One thing we do need to think about here is the "upgrade" case. We could
consider leaving existing (upgrading) systems alone.
What makes you so sure, that changing this *again* is so much better
than just leaving it the way it is now? This change isn't precisely
new, and changing stuff forth and back comes at quite a price.
Indeed it does come at a price, which is why we're discussing the merits
here and also why we scaled back the proposal to just cover the use case
where it matters the most. For example, this kernel documentation is a good
place where a user is now confused because the kernel behaves one way for
bonds, but systemd delivers configuration to make it behave differently:
https://wiki.linuxfoundation.org/networking/bonding#where_does_a_bonding_...

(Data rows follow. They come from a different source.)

/-- Two halves and their decisions, below and above. -/
theorem acs_entry (p q : Half × Bool) :
    ((BitVec.ofNat 32 ((if p.2 then 1 else 0) + (if q.2 then 2 else 0)) : Word) ++ halves p.1 q.1 : BitVec 64)
      = BitVec.ofNat 64 (p.1.toNat + 2 ^ 16 * q.1.toNat + (if p.2 then 2 ^ 32 else 0) + (if q.2 then 2 ^ 33 else 0)) := by
  have hp := p.1.isLt
  have hq := q.1.isLt
  have hlow : (halves p.1 q.1).toNat = p.1.toNat + 2 ^ 16 * q.1.toNat := by
    rw [halves, BitVec.toNat_append, Nat.shiftLeft_eq, Nat.mul_comm, ← Nat.two_pow_add_eq_or_of_lt hp, Nat.add_comm]
  apply BitVec.eq_of_toNat_eq
  rw [BitVec.toNat_append, Nat.shiftLeft_eq, Nat.mul_comm, ← Nat.two_pow_add_eq_or_of_lt (halves p.1 q.1).isLt, hlow,
    BitVec.toNat_ofNat, BitVec.toNat_ofNat]
  cases p.2 <;> cases q.2 <;> simp <;> omega

theorem acs2_lanes (f : Form) : LanesHave (.acs2 f) f 1 (fun c l v =>
    let lo := selected f (halfOf c f f.a l 0) (halfOf c f f.b l 0) (halfOf c f f.c l 0) (halfOf c f f.c l 1)
    let hi := selected f (halfOf c f f.a l 1) (halfOf c f f.b l 1) (halfOf c f f.c l 1) (halfOf c f f.c l 0)
    v = BitVec.ofNat 64 (lo.1.toNat + 2 ^ 16 * hi.1.toNat + (if lo.2 then 2 ^ 32 else 0) + (if hi.2 then 2 ^ 33 else 0))) :=
  lanesHave_of_result (fun _ => rfl) (fun _ => rfl) fun c l _ _ => by
    intro lo hi
    rw [acs_entry, acsHalf_eq, acsHalf_eq]
    rfl

/-! ### The packed words together -/

theorem packedWords : PackedWords :=
  ⟨packedInts_of (fun _ _ => rfl) fun _ _ _ => rfl, packedInts_of (fun _ _ => rfl) fun _ _ _ => rfl,
    packedInts_of (fun _ _ => rfl) fun _ _ _ => rfl, packedInts_of (fun _ _ => rfl) fun _ _ _ => rfl,
    packedInts_of (fun _ _ => rfl) fun _ _ _ => rfl, OpGives.packedFloats (fun _ _ => rfl) fadd_opGives,
    OpGives.packedFloats (fun _ _ => rfl) fsub_opGives, OpGives.packedFloats (fun _ _ => rfl) fmul_opGives,
    OpGives.packedFloats (fun _ _ => rfl) (fminmax_opGives false), OpGives.packedFloats (fun _ _ => rfl) (fminmax_opGives true),
    OpGives.packedFloats (fun _ _ => rfl) ffma_opGives, OpGives.packedFloats (fun _ _ => rfl) ffma_opGives, hcmp2_packed,
    fun f _ => acs2_lanes f⟩

theorem packedFlags : PackedFlags := by
  simp only [PackedFlags, List.forall_mem_cons, List.not_mem_nil, false_imp_iff, implies_true, and_true]
  exact ⟨fadd_opGives.packedRaises fun _ _ => rfl, fsub_opGives.packedRaises fun _ _ => rfl, fmul_opGives.packedRaises fun _ _ => rfl,
    (fminmax_opGives false).packedRaises fun _ _ => rfl, (fminmax_opGives true).packedRaises fun _ _ => rfl,
    ffma_opGives.packedRaises fun _ _ => rfl, ffma_opGives.packedRaises fun _ _ => rfl, hcmp2_raises⟩

end Sys2Proof.Machine
end

section
/-! PROOF. Values of the words on strings (R138, R140 to R142). -/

If you look at the longer term landscape (i.e. years from now) the change
is worth it if it's the right change to make. I think the fact that RHEL9
didn't pick up the original change is an indication of it's value in enterprise
environments where bond/bridge/team devices are more common.
Generally, if we change behaviour like this, then the pros must
seriously outweight the cons. Now you might argue that when the
original change was made that wasn't the case, that's a valid opinion,
though one I disagree with. But that has no effect on today, on the
question whether changing it again is worth it. I am pretty sure that
there are *also* numerous scripts that benefit from the predictability
and stability you get with the status quo, and which you'll break if
you revert to the old state – again.
There is a lot that happens upstream systemd that we should more carefully
consider in Fedora. For example this probably should have been proposed to
Fedora as a change then (by systemd maintainer in Fedora I suspect) and the
merits examined at that point in time.
I am not convinced we should flip flop on this all the time. Yes, it's
unfortunate that people tripped over this, but you are not really
making it better if you then break it *again*, given the benefit is
unclear, and the major software creating bridges/bonds/… doesn't care
anyway (i.e. NM, networkd, …).
This definitely affects NetworkManager and people do care.. See
https://github.com/coreos/fedora-coreos-tracker/issues/919
https://github.com/systemd/systemd/issues/15208
I for one do not see where you'd get the crystal ball to look into to
know that by changing this *again* you'll make bazillions of people
happy, and only very few people sad, because you break their stuff. It
might very well be that you'll make more people sad because you break
their stuff again, than were happy before.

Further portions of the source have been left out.